Among the entries below, find the line with "while BUSY too (notes/assumptions/20.md). -/", then quote it and each following line up to and including the line with "s with inMem", and nothing else.

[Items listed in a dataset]
#####

-- ==== Sys2Proof/Machine/HostPort.lean ====
section
/-! DEFINITION. The host agent's moves (20_memory.md rule R60): register accesses (10_state.md rule
R30), accesses to the memories it owns (R61, R71, R248), the pseudo-instruction `WAIT` (R98), and reset
(R240, R241). -/

namespace Sys2Proof.Machine

/-! ## Registers -/

/-- A write of a command word that is none of the seven (R95): accepted, it ends at once with
`E_ILLEGAL_CMD`. -/
def illegalCommand (s : State) : Host.Outcome State Fault Refusal := acceptance (CoreRegs.raise .illegalCmd) s

/-- A write of the word `w` to `CMD` (R33, R91). -/
def writeCmd (w : Word) (s : State) : Host.Outcome State Fault Refusal :=
  match decodeWord w with
  | .ok i => exec i s
  | .error _ => illegalCommand s

/-- `RegWrite(off, v)` (R30): while BUSY it is ignored, `CMD` included. -/
def regWrite (r : Reg) (v : Word) (s : State) : Host.Outcome State Fault Refusal :=
  if r = .cmd then writeCmd v s
  else if s.core.busy then .next s
  else .next { s with core := s.core.writeReg r v }

/-- `RegRead(off)` (R30): while BUSY every register but `STATUS` returns a free draw. -/
def regRead (r : Reg) (s : State) : State :=
  if s.core.busy ∧ r ≠ .status then (s.deliver (Config.busyRead s.draws)).draw
  else s.deliver (s.core.readReg r)

/-! ## Memories -/

/-- The command that runs reads `IN`: a sponge pass with `SRC = SRC_IN` is in progress. -/
def CoreRegs.readsIn (c : CoreRegs) : Bool := c.scPhase != .idle && c.src == .inp

/-- The command that runs reads `DSET`: a `HASH` is in progress. -/
def CoreRegs.readsDset (c : CoreRegs) : Bool := c.hoPhase != .idle

/-- The command that runs writes the byte `a` of `OUT` at some time: a sponge pass with
`DST = DST_OUT` and an output length above `a` is in progress (`OUTPOS + OREM` is the length, R25). -/
def CoreRegs.writesOut (c : CoreRegs) (a : Nat) : Bool :=
  c.scPhase != .idle && c.dst == .out && decide (a < c.outPos.toNat + c.orem.toNat)

/-- The host writes a byte of a memory the running command reads: the byte as it stood before the
first such write stays possible (R248). -/
def Space.writeRaced (m : Space) (a : Nat) (b : Byte) : Space :=
  { m with cells := Memory.poke m.cells a b, raced := Memory.note m.raced a (Memory.peek m.cells a) }

/-- The host writes a byte of `OUT` the running command has still to write (R248). -/
def Space.writeAhead (m : Space) (a : Nat) (b : Byte) : Space :=
  { m with cells := Memory.poke m.cells a b, raced := Memory.put m.raced a b }

/-- A host write of one byte, no command being in its way. -/
def Space.write (m : Space) (a : Nat) (b : Byte) : Space := { m with cells := Memory.poke m.cells a b }

/-- The host writes a byte of `OUT` (R61, R248): while BUSY and before the command's write of it, the byte
is stored and the choice falls at that write; after the command's write the choice falls now, and the value
that is not stored is the other one a read may return.  DESIGN CHOICE: where the host writes a byte several
times after the command's write, R248 being silent, each write chooses against the byte then stored, so an
earlier byte of the host's may be the final one (notes/assumptions/8.md).  A byte that no running command writes is stored,
while BUSY too (notes/assumptions/20.md). -/
def hostWriteOut (a : Nat) (b : Byte) (s : State) : State :=
  if s.core.writesOut a then
    if s.core.outPos.toNat ≤ a then { s with outMem := s.outMem.writeAhead a b }
    else if Config.raceTakesOther s.draws a then State.draw { s with shadow := Memory.put s.shadow a b }
    else
      State.draw
        { s with outMem := s.outMem.write a b, shadow := Memory.put s.shadow a (s.peek .out a) }
  else { s with outMem := s.outMem.write a b, doubt := Doubt.dropAt a s.doubt }

/-- A host write of one byte where there is memory (R61, R248).  The spec forbids the host to write `IN`
while BUSY (R61, R71) and says what a breach does only for a command that reads `IN`; that the write is an
ordinary one while another command runs is the model's choice (notes/assumptions/20.md). -/
def hostWriteByte (k : MemSpace) (a : Nat) (b : Byte) (s : State) : State :=
  match k with
  | .inp => { s with inMem := if s.core.readsIn then s.inMem.writeRaced a b else s.inMem.write a b }
  | .dset => { s with dset := if s.core.readsDset then s.dset.writeRaced a b else s.dset.write a b }
  | .out => hostWriteOut a b s

/-- A host read of a byte of `OUT` that the running command writes (R248, second point): once it has been
written, either of its two values; before, the old byte for now, and the read is owed the choice at the
command's write. -/
def readWhileWritten (a : Nat) (s : State) : State :=
  if s.core.outPos.toNat ≤ a then
    State.deliver { s with owed := (s.reads.length, a) :: s.owed } ((s.peek .out a).setWidth 32)
  else
    let other := (Memory.find? s.shadow a).getD (s.peek .out a)
    (s.deliver ((if Config.raceTakesOther s.draws a then other else s.peek .out a).setWidth 32)).draw

/-- A host read of one byte where there is memory (R61): a byte of `OUT` that a reset has left unspecified
is a free draw (R241), one that a running command writes is as R248 says; any other is the byte there, while
BUSY too (notes/assumptions/15.md, 20.md). -/
def hostReadByte (k : MemSpace) (a : Nat) (s : State) : State :=
  if k = .out ∧ Doubt.covers s.doubt a then
    (s.deliver ((Config.abandonedOutByte s.draws).setWidth 32)).draw
  else if k = .out ∧ s.core.writesOut a then readWhileWritten a s
  else s.deliver ((s.peek k a).setWidth 32)

/-- A host access to a memory: outside the address width there is no such address (R61); where the
platform has put no memory the access is stuck (R74). -/
def hostMemory (k : MemSpace) (a : Nat) (move : State → State) (s : State) : Host.Outcome State Fault Refusal :=
  if k.bytes ≤ a then .fault (.noSuchAddress k a)
  else if s.provides k a then .next (move s)
  else .fault (.memoryStuck k)

/-! ## Reset, and the moves together -/

/-- How many bytes of `OUT` the running command writes in all: `OUTPOS + OREM` of a sponge pass with
`DST = DST_OUT` (R25), and otherwise none. -/
def CoreRegs.outputLength (c : CoreRegs) : Nat :=
  if c.scPhase ≠ .idle ∧ c.dst = .out then c.outPos.toNat + c.orem.toNat else 0

/-- Reset (R240, R241): the CORE takes its reset state, whether or not a command runs; the memories
keep what they hold, but the host can rely on no byte of the output of a command so abandoned. -/
def resetMove (s : State) : State :=
  { s with
    core := CoreRegs.reset
    doubt := Doubt.addBelow s.core.outputLength s.doubt
    inMem := s.inMem.settle
    outMem := s.outMem.settle
    dset := s.dset.settle
    shadow := []
    owed := [] }

/-- The platform's memory at a space has the given extent. -/
def provide (k : MemSpace) (size : Option Nat) (s : State) : State :=
  s.setSpace k { s.space k with size := size }

/-- `WAIT` (R98): "the host takes no other step until the sequencer has no enabled step"; the read of
`STATUS` that ends it returns `BUSY = 0`. -/
def waitMove (s : State) : Host.Outcome State Fault Refusal :=
  if s.core.busy then sequencerStep { s with host := .wait :: s.host } else .next (s.deliver s.core.status)

/-- One move of the schedule. -/
def hostMove (m : HostMove) (s : State) : Host.Outcome State Fault Refusal :=
  match m with
  | .tick => sequencerStep s
  | .wait => waitMove s
  | .reset => .next (resetMove s)
  | .regRead a =>
    match Reg.ofAccess a with
    | none => .refused .oddRegisterAccess
    | some r => .next (regRead r s)
  | .regWrite a v =>
    match Reg.ofAccess a with
    | none => .refused .oddRegisterAccess
    | some r => regWrite r v s
  | .memRead k a => hostMemory k a (hostReadByte k a) s
  | .memWrite k a b => hostMemory k a (hostWriteByte k a b) s
  | .provide k size => .next (provide k size s)

/-! ## Fetching a command word -/

/-- The move that issues the command word whose bits, numbered as the opcode table numbers them, are the
low `nbits` bits of `w` (R91). -/
def commandMove (nbits w : Nat) : HostMove := .regWrite Reg.cmd.access (BitVec.ofNat 32 (w % 2 ^ nbits))

/-- The CORE idle, so that a `CMD` write is accepted; nothing else changes. -/
def CoreRegs.madeIdle (c : CoreRegs) : CoreRegs := { c with peRun := false, scPhase := .idle, hoPhase := .idle }

/-- The state in which the very next step is the acceptance of that command word. -/
def issueCommand (s : State) (nbits w : Nat) : State :=
  { s with core := s.core.madeIdle, host := commandMove nbits w :: s.host }

end Sys2Proof.Machine
end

#####

#### Reply to the task
while BUSY too (notes/assumptions/20.md). -/
def hostWriteOut (a : Nat) (b : Byte) (s : State) : State :=
  if s.core.writesOut a then
    if s.core.outPos.toNat ≤ a then { s with outMem := s.outMem.writeAhead a b }
    else if Config.raceTakesOther s.draws a then State.draw { s with shadow := Memory.put s.shadow a b }
    else
      State.draw
        { s with outMem := s.outMem.write a b, shadow := Memory.put s.shadow a (s.peek .out a) }
  else { s with outMem := s.outMem.write a b, doubt := Doubt.dropAt a s.doubt }

/-- A host write of one byte where there is memory (R61, R248).  The spec forbids the host to write `IN`
while BUSY (R61, R71) and says what a breach does only for a command that reads `IN`; that the write is an
ordinary one while another command runs is the model's choice (notes/assumptions/20.md). -/
def hostWriteByte (k : MemSpace) (a : Nat) (b : Byte) (s : State) : State :=
  match k with
  | .inp => { s with inMem := if s.core.readsIn then s.inMem.writeRaced a b else s.inMem.write a b }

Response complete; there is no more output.